■ Task to carry out: For the records below, print the lines from the line with "A request whose" through the line with "(hh : q.hdr" exactly as written; include both end lines and exclude the rest.

■ Data to examine:
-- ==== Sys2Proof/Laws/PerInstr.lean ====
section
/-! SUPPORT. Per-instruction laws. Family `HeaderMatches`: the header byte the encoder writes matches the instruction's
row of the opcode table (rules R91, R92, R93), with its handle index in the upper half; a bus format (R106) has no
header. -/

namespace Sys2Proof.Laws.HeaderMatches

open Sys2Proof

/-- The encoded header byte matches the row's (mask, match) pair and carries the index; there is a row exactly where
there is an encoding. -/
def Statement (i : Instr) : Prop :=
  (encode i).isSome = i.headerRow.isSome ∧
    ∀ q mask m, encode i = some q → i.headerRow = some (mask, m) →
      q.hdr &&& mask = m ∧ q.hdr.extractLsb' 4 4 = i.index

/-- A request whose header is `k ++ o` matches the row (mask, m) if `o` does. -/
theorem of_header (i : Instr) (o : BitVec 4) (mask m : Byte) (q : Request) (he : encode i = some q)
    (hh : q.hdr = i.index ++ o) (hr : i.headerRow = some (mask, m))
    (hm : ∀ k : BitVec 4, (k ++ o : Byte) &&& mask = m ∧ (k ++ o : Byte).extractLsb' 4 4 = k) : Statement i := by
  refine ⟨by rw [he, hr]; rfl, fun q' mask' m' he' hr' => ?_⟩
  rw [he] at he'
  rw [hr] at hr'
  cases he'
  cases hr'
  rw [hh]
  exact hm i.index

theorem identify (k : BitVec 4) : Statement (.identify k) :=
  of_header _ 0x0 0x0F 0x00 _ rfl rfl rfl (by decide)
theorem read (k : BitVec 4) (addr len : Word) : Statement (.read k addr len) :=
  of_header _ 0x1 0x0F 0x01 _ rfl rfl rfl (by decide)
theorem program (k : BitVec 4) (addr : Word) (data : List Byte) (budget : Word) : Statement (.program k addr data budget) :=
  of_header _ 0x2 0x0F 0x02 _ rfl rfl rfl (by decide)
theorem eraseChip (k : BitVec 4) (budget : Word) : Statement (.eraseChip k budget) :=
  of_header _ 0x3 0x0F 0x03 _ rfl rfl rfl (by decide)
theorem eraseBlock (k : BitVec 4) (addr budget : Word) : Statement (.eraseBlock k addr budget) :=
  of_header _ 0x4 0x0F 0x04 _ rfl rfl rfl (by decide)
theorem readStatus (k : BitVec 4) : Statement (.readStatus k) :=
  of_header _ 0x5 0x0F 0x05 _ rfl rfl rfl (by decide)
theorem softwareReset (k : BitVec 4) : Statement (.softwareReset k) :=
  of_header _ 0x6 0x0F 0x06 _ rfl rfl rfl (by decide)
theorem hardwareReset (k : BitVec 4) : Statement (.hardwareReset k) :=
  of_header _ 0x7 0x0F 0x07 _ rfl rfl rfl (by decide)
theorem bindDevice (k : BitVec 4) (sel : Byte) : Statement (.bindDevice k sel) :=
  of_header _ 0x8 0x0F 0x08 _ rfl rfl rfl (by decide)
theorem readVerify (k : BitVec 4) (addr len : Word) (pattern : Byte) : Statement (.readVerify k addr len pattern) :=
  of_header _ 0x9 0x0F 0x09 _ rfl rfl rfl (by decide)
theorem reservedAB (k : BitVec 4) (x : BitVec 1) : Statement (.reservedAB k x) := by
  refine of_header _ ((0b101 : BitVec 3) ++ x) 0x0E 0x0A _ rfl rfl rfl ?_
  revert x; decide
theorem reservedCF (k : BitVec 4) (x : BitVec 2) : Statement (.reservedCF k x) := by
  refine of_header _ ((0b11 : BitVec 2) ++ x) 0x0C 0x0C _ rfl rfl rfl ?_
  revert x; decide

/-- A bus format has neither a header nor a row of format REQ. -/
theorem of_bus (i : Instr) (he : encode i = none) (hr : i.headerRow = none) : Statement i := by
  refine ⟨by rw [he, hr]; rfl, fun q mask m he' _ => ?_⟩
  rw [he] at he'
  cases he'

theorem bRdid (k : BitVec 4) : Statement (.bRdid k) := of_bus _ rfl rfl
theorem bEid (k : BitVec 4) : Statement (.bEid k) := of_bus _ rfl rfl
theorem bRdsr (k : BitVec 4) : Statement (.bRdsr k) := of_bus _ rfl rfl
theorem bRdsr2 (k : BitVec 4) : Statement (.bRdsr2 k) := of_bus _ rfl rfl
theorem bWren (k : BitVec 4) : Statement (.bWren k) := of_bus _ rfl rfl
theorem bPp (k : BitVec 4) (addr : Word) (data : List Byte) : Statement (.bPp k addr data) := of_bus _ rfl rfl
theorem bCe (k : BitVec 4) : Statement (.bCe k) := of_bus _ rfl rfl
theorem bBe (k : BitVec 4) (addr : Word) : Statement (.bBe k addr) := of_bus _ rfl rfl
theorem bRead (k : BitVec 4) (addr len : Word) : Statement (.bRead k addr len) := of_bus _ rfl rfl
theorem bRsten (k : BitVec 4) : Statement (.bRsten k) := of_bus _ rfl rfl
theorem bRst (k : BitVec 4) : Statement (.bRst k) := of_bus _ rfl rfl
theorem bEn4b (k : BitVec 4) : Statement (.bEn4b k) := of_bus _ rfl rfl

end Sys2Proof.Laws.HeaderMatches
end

■ Response to the exercise:
/-- A request whose header is `k ++ o` matches the row (mask, m) if `o` does. -/
theorem of_header (i : Instr) (o : BitVec 4) (mask m : Byte) (q : Request) (he : encode i = some q)
    (hh : q.hdr = i.index ++ o) (hr : i.headerRow = some (mask, m))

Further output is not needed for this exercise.